I stop myself from reaching for her.

“Focus, Mags.”

She sucks in a breath. “No one says that to me but Mak. It’s funny. I’ll see my husband tune out, and I’ll catch myself and stop talking. Sometimes mid-sentence, I’ll hear the word ‘focus’ in my head.”

She gets quiet and I pull at the plate in front of her, careful not to touch her.

“Meerkat, what? Talk to me.”

She looks up and it’s all there again. Our longing, desire, love, admiration and distance. “It’s your voice I hear in my head.”

That knocks the wind out of me. “Okay. Here’s what we’re going to do. I’m going to text you funny pictures of the girls. You’re going to tell me about the latest sporting thing your husband wants you to try. And what’s it like to live with a hunter. And this is where we land.”

She puts her hand out and I take it and we both pretend there’s not a spark when we touch. “Friends. But no pictures. I know you love your girls and that’s so lovely, but I’m not sure I can take seeing the happy family. I saw it once, and I just can’t.”

Guilt pinches my soul. “No pictures with people, then. Good, because I’m not ready to see the huntsman either.” She nods and I get it.

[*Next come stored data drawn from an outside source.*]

/-! ### The sweep controller -/

/-- STANDBY, legal in every state, writes the Standby pattern, goes to Standby and clears the sweep datapath and the fault
record; `configured` and the program registers stay (42_sweep_controller.md R142). -/
def Obligations.StandbyEntersStandby : Prop :=
  ∀ (s : State) (v : Byte), reads s 0 0x80 v → writes s 1 0x80 ((v &&& 0x07) ||| 0xB0) →
    exec .standby s = .next
      { withTrace s [.read 0x80 (some v), .write 0x80 ((v &&& 0x07) ||| 0xB0) true] with
        blk := { s.blk with
          ctl := .standby, sub := .none, idx := 0, rc := 0, sumRe := 0, sumIm := 0, failPolls := 0,
          faultCode := .none, faultInfo := 0, cr1Shadow := some ((v &&& 0x07) ||| 0xB0) }
        response := some { status := .ok, ctl := .standby } }

/-- POWER_DOWN, in every state but Faulted, writes the PowerDown pattern, goes to Idle and clears the sweep datapath
(42_sweep_controller.md R143). -/
def Obligations.PowerDownEntersIdle : Prop :=
  ∀ (s : State) (v : Byte), s.blk.ctl ≠ .faulted → reads s 0 0x80 v → writes s 1 0x80 ((v &&& 0x07) ||| 0xA0) →
    exec .powerDown s = .next
      { withTrace s [.read 0x80 (some v), .write 0x80 ((v &&& 0x07) ||| 0xA0) true] with
        blk := { s.blk with
          ctl := .idle, sub := .none, idx := 0, rc := 0, sumRe := 0, sumIm := 0, failPolls := 0,
          cr1Shadow := some ((v &&& 0x07) ||| 0xA0) }
        response := some { status := .ok, ctl := .idle } }

/-- INIT, in Standby with a program loaded, writes the Init pattern, goes to Initialized and clears the sweep datapath
(42_sweep_controller.md R144). -/
def Obligations.InitEntersInitialized : Prop :=
  ∀ (s : State) (v : Byte), s.blk.ctl = .standby → s.blk.configured = true → reads s 0 0x80 v →
    writes s 1 0x80 ((v &&& 0x07) ||| 0x10) →
    exec .init s = .next
      { withTrace s [.read 0x80 (some v), .write 0x80 ((v &&& 0x07) ||| 0x10) true] with
        blk := { s.blk with
          ctl := .initialized, sub := .none, idx := 0, rc := 0, sumRe := 0, sumIm := 0, failPolls := 0,
          cr1Shadow := some ((v &&& 0x07) ||| 0x10) }
        response := some { status := .ok, ctl := .initialized } }

/-- START, in Initialized, writes `(v & 0x07) | 0x20` and goes to Sweeping, sub-phase Started, with the empty-poll count
cleared (42_sweep_controller.md R145, 41_control_register.md R128). -/
def Obligations.StartEntersSweeping : Prop :=
  ∀ (s : State) (v : Byte), s.blk.ctl = .initialized → reads s 0 0x80 v → writes s 1 0x80 ((v &&& 0x07) ||| 0x20) →
    exec .start s = .next
      { withTrace s [.read 0x80 (some v), .write 0x80 ((v &&& 0x07) ||| 0x20) true] with
        blk := { s.blk with
          ctl := .sweeping, sub := .started, failPolls := 0, cr1Shadow := some ((v &&& 0x07) ||| 0x20) }
        response := some { status := .ok, ctl := .sweeping } }

/-- A command is rejected as IllegalCommand, with `{ctl, op}`, no transaction and no change of state, exactly where the
legality table marks it so (42_sweep_controller.md R141). -/
def Obligations.LegalityTableDecidesIllegalCommand : Prop :=
  ∀ (i : Instr) (s : State),
    (legal i s.blk.ctl s.blk.configured = false →
      exec i s = .next { s with
        trace := []
        response := some (rejection .illegalCommand ((ctlCode s.blk.ctl ++ (encode i).extractLsb' 0 8).setWidth 16) s.blk) }) ∧
    (legal i s.blk.ctl s.blk.configured = true →
      ∀ (t : State) (r : Response), exec i s = .next t → t.response = some r → r.status ≠ .illegalCommand)

/-- Two STANDBYs that succeed, one right after the other. If the second reads back the byte the first wrote, it writes that
byte again and leaves the block state as it is. Whatever it reads, it writes `(v & 0x07) | 0xB0`: the mode bits of the shadow
stay and the low three bits follow the device (42_sweep_controller.md R149). -/
def Obligations.StandbyTwiceChangesNothingMore : Prop :=
  ∀ (s t u : State) (v w x y : Byte), exec .standby s = .next t → exec .standby t = .next u →
    t.trace = [.read 0x80 (some v), .write 0x80 w true] → u.trace = [.read 0x80 (some x), .write 0x80 y true] →
    (x = w → y = w ∧ u.blk = t.blk) ∧
    y = ((x &&& 0x07) ||| 0xB0) ∧ t.blk.cr1Shadow = some w ∧ u.blk.cr1Shadow = some y ∧
    y.extractLsb' 4 4 = w.extractLsb' 4 4 ∧ y.extractLsb' 0 3 = x.extractLsb' 0 3

/-- A step leaves Faulted only by STANDBY or by a reset (60_exceptions.md R211, 70_reset_and_hazards.md R230). -/
def Obligations.OnlyStandbyAndResetLeaveFaulted : Prop :=
  ∀ s t : State, s.blk.ctl = .faulted → step s = .next t → t.blk.ctl ≠ .faulted →
    (∃ rest, s.inputs = .reset :: rest ∧ t.blk.ctl = .idle) ∨
    (∃ f rest, s.inputs = .command f :: rest ∧ decode f = .ok .standby ∧ t.blk.ctl = .standby ∧
      t.blk.faultCode = .none ∧ t.blk.faultInfo = 0)

/-- No command changes the controller state but by a transition of the table (42_sweep_controller.md R140). -/
def Obligations.ControllerChangesByTheTransitionTable : Prop :=
  ∀ (i : Instr) (s t : State), exec i s = .next t → t.blk.ctl ≠ s.blk.ctl →
    (i = .standby ∧ t.blk.ctl = .standby) ∨
    (i = .powerDown ∧ s.blk.ctl ≠ .faulted ∧ t.blk.ctl = .idle) ∨
    (i = .init ∧ s.blk.ctl = .standby ∧ s.blk.configured = true ∧ t.blk.ctl = .initialized) ∨
    (i = .start ∧ s.blk.ctl = .initialized ∧ t.blk.ctl = .sweeping ∧ t.blk.sub = .started) ∨
    (i = .poll ∧ s.blk.ctl = .sweeping ∧ t.blk.ctl = .complete ∧ s.blk.idx = s.blk.pNinc ∧
      s.blk.pRep.toNat ≤ s.blk.rc.toNat + 1) ∨
    (t.blk.ctl = .faulted ∧ t.trace ≠ [] ∧
      ∃ r, t.response = some r ∧ (r.status = .ioError ∨ (i = .poll ∧ r.status = .sweepTimeout)))

/-- Outside Idle and Standby the three bit-field commands answer IllegalCommand, with no effect, and whatever any command
writes there is CR1 with the range and gain bits of the byte read just before it; CR2 is not written
(70_reset_and_hazards.md R234). -/
def Obligations.RangeGainAndClockAreFixedAfterInit : Prop :=
  ∀ (i : Instr) (s t : State), s.blk.ctl ≠ .idle → s.blk.ctl ≠ .standby → exec i s = .next t →
    ((∃ c, i = .setRange c) ∨ (∃ c, i = .setGain c) ∨ (∃ c, i = .setClockSource c) →
      ∃ info, t = { s with trace := [], response := some (rejection .illegalCommand info s.blk) }) ∧
    (∀ (before after : List BusEvent) (addr : Addr) (w : Byte) (ok : Bool),
      t.trace = before ++ .write addr w ok :: after →
      addr = 0x80 ∧ ∃ v earlier, before = earlier ++ [.read 0x80 (some v)] ∧ w &&& 0x07 = v &&& 0x07)

/-! ### POLL -/

/-- An empty poll below the budget reads the status register alone and adds one to the empty-poll count
(43_measurement_poller.md R163). -/
def Obligations.EmptyPollCountsOne : Prop :=
  ∀ (s : State) (st : Byte), s.blk.ctl = .sweeping → reads s 0 0x8F st → st.getLsbD 1 = false →
    s.blk.failPolls.toNat + 1 < s.pollBudget.toNat →
    exec .poll s = .next
      { withTrace s [.read 0x8F (some st)] with
        blk := { s.blk with failPolls := s.blk.failPolls + 1 }
        response := some { status := .ok, ctl := .sweeping } }

/-- The empty poll that brings the count to the budget raises SweepTimeout, and the count keeps its value
(43_measurement_poller.md R163, 60_exceptions.md R204, R207). -/
def Obligations.EmptyPollAtTheBudgetTimesOut : Prop :=
  ∀ (s : State) (st : Byte), s.blk.ctl = .sweeping → reads s 0 0x8F st → st.getLsbD 1 = false →
    s.pollBudget.toNat ≤ s.blk.failPolls.toNat + 1 →
    exec .poll s = .next
      { withTrace s [.read 0x8F (some st)] with
        blk := faulted .sweepTimeout 0 s.blk
        response := some (faultResponse .sweepTimeout 0) }

/-- A sample that does not complete its point is added to the sums, Repeat is written in the same POLL, and the sample is
reported (43_measurement_poller.md R160, R162, R164; 44_averager.md R180). -/
def Obligations.SampleBelowTheTargetRepeats : Prop :=
  ∀ (s : State) (st rh rl ih il v : Byte), s.blk.ctl = .sweeping → readsAll s (samplePoll st rh rl ih il) →
    st.getLsbD 1 = true → s.blk.rc.toNat + 1 < s.blk.pRep.toNat →
    reads s 5 0x80 v → writes s 6 0x80 ((v &&& 0x07) ||| 0x40) →
    exec .poll s = .next
      { withTrace s (readEvents (samplePoll st rh rl ih il) ++
          [.read 0x80 (some v), .write 0x80 ((v &&& 0x07) ||| 0x40) true]) with
        blk := { s.blk with
          sumRe := s.blk.sumRe + (rh ++ rl).signExtend 32
          sumIm := s.blk.sumIm + (ih ++ il).signExtend 32
          rc := s.blk.rc + 1
          sub := .repeating
          failPolls := 0
          cr1Shadow := some ((v &&& 0x07) ||| 0x40) }
        response := some { status := .ok, ctl := .sweeping, sampleValid := true, re := rh ++ rl, im := ih ++ il } }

“Deal. And we make up other rules too. No flirting or caring too much.”

She doesn’t want to see my life for real, and there is no way I can see what hers looks like either. But I want… we want to know each other.

It’s a lie that will sustain us. Or me.

There are two fortune cookies on a plate between us. Neither of us reach for them. For my part, I don’t want to know what the future holds or ruminate on the past. I simply want this present, because I know it’s an unexpected gift.